“The angels do not mate with such men as that. The Tsarina must have been misled by appearances, perhaps, indeed, carried away by her hereditary hatred of your people. It is impossible that any but a true man could have won the love of such a woman. You tell me that you come as friends and not as enemies, so, for the hour, let there be peace, not war, between us. While you are my guests my city is yours, and all that it contains. I pledge my honour for your safety, so let the Daughter of the Air descend that I may hear from her lips the music of her voice.”
Turning aside, half to hide a smile at the Oriental metaphor of the Sultan’s speech, Alan went to the foot of the steps and held out his hand to Alma. As she alighted on the terrace he led her towards him, saying—
“This is my wife. Yesterday morning she was Alma Tremayne, a daughter in the fifth generation of the first President of the Federation. Her ancestor and yours made terms of peace after the War of the Terror. It is, therefore, more fitting that you should hear from her lips than from mine the message that we bring.”
“My ears are waiting,” said Khalid, bending low over the hand that Alma held out to him as Alan spoke. “It would be a strange message that would not be welcome from such lips.”
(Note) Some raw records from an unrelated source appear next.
/-- Major 0x3B: its assigned words, required-zero fields checked. -/
noncomputable def decMajor3B (w : Nat) : Option Instr :=
  match fld w 4 7 with
  | 0 =>
    if fld w 1 3 = 0 ∧ fld w 11 10 = 0 then some (.qwait (.ofNat 5 (fld w 21 5)) (fld w 0 1 == 1))
    else none
  | 1 =>
    if fld w 1 3 = 0 ∧ fld w 11 10 = 0 then some (.qpop (.ofNat 5 (fld w 21 5)) (fld w 0 1 == 1))
    else none
  | 2 =>
    if fld w 1 3 = 0 ∧ fld w 11 5 = 0 then some (.qpush (.ofNat 5 (fld w 21 5)) (.ofNat 5 (fld w 16 5)) (fld w 0 1 == 1))
    else none
  | 3 =>
    if fld w 1 1 = 0 ∧ fld w 3 1 = 0 then some (.qsignal (.ofNat 5 (fld w 21 5)) (.ofNat 5 (fld w 16 5)) (.ofNat 5 (fld w 11 5)) (fld w 2 1 == 1) (fld w 0 1 == 1))
    else     if fld w 1 1 = 1 ∧ fld w 3 1 = 0 then some (.qsignalAdd (.ofNat 5 (fld w 21 5)) (.ofNat 5 (fld w 16 5)) (.ofNat 5 (fld w 11 5)) (fld w 2 1 == 1) (fld w 0 1 == 1))
    else none
  | 4 =>
    if fld w 1 3 = 0 ∧ fld w 11 5 = 0 then some (.launch (.ofNat 5 (fld w 21 5)) (.ofNat 5 (fld w 16 5)) (fld w 0 1 == 1))
    else     if fld w 1 3 = 1 ∧ fld w 11 5 = 0 then some (.launchTry (.ofNat 5 (fld w 21 5)) (.ofNat 5 (fld w 16 5)) (fld w 0 1 == 1))
    else none
  | 5 =>
    if fld w 1 3 = 0 ∧ fld w 11 10 = 0 then some (.wqmap (.ofNat 5 (fld w 21 5)) (fld w 0 1 == 1))
    else     if fld w 1 3 = 1 ∧ fld w 11 5 = 0 then some (.wqmapQ (.ofNat 5 (fld w 21 5)) (.ofNat 5 (fld w 16 5)) (fld w 0 1 == 1))
    else none
  | 6 =>
    if fld w 1 3 = 0 ∧ fld w 11 10 = 0 then some (.wqunmap (.ofNat 5 (fld w 21 5)) (fld w 0 1 == 1))
    else none
  | 7 =>
    if fld w 1 3 = 0 ∧ fld w 11 5 = 0 then some (.rankset (.ofNat 5 (fld w 21 5)) (.ofNat 5 (fld w 16 5)) (fld w 0 1 == 1))
    else none
  | _ => none

/-- Major 0x3C: its assigned words, required-zero fields checked. -/
noncomputable def decMajor3C (w : Nat) : Option Instr :=
  match fld w 4 7 with
  | 0 =>
    some (.wpset (.ofNat 5 (fld w 21 5)) (.ofNat 5 (fld w 16 5)) (.ofNat 5 (fld w 11 5)) (.ofNat 3 (fld w 1 3)) (fld w 0 1 == 1))
  | 1 =>
    if fld w 1 3 = 0 then some (.wpsetPhys (.ofNat 5 (fld w 21 5)) (.ofNat 5 (fld w 16 5)) (.ofNat 5 (fld w 11 5)) (fld w 0 1 == 1))
    else none
  | 2 =>
    if fld w 1 3 = 0 ∧ fld w 11 5 = 0 then some (.wpclr (.ofNat 5 (fld w 21 5)) (.ofNat 5 (fld w 16 5)) (fld w 0 1 == 1))
    else none
  | 3 =>
    if fld w 1 3 = 0 ∧ fld w 21 5 = 0 then some (.tracemark (.ofNat 5 (fld w 16 5)) (.ofNat 5 (fld w 11 5)) (fld w 0 1 == 1))
    else none
  | _ => none

/-- Major 0x3E: its assigned words, required-zero fields checked. -/
noncomputable def decMajor3E (w w1 : Nat) : Option Instr :=
  if fld w 1 20 = 0 then some (.li (.ofNat 5 (fld w 21 5)) (.ofNat 32 (fld w1 0 32)) (fld w 0 1 == 1))
  else none

/-- The majors of two words; every other major, the reserved ones too, takes one (R29). -/
def twoWordMajor (major : Nat) : Bool := major == 0x1A || major == 0x1B || major == 0x34 || major == 0x3E

/-- The number of words of the instruction whose first word is `w` (R29). -/
def wordCount (w : Nat) : Nat := if twoWordMajor (fld w 26 6) then 2 else 1
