/-- The rounding mode of a code of FCTL.RM or of an aux field; stochastic acts as RNE (R99, R100, R105). -/
def rmode (code : Nat) : RMode :=
  match code with
  | 1 => .rtz
  | 2 => .rdn
  | 3 => .rup
  | 4 => .rna
  | _ => .rne
/-- The rounding field: 0b111 takes FCTL.RM (R105). -/
def roundCode (aux : BitVec 3) (fctl : BitVec 10) : Nat := if aux = 7 then fctl.toNat % 8 else aux.toNat
/-- The mode of a form that rounds but does not narrow. -/
def modeOf (aux : BitVec 3) (fctl : BitVec 10) : RMode := rmode (roundCode aux fctl)
/-- FCTL.FTZ. -/
def ftzOf (fctl : BitVec 10) : Bool := fctl.getLsbD 8

/-- The next state of the stochastic-rounding generator (R101). -/
def srNext (g : BitVec 32) : BitVec 32 :=
  let a := g ^^^ (g <<< 13)
  let b := a ^^^ (a >>> 17)
  b ^^^ (b <<< 5)

end Sys2Proof.Machine
end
From one whom she could have looked upon as an equal such language as this would have jarred sorely upon Alma, accustomed as she was to the frank directness of her own people’s speech. But from Khalid she tolerated it as she would have tolerated the extravagance of a child, and as he raised his head again she looked at him with eyes that dazzled him afresh, intoxicated as he already was with her, to him, strange and almost unearthly beauty, and said in a voice such as he had never heard before—
“Thank you, Sultan, for your welcome, but surely there is little need for me to tell you what message we bring. Last night you saw it written in letters of fire across the heavens. Has not the voice of God spoken bidding you and your people to cease the cruel warfare that you are waging upon the world and to prepare for the end of which that is a sign?”
As she spoke she raised her hand and pointed to where the shape of the Fire-Cloud now hung in the sky like a white mist paling before the light of the rising sun.
“You rejected our first warning, as perhaps was natural, but now that you have seen the confirmation of it shining among the stars, surely you will no longer reject it.”
The last words were spoken in a gentle, pleading tone, which no man could have heard without being moved by them.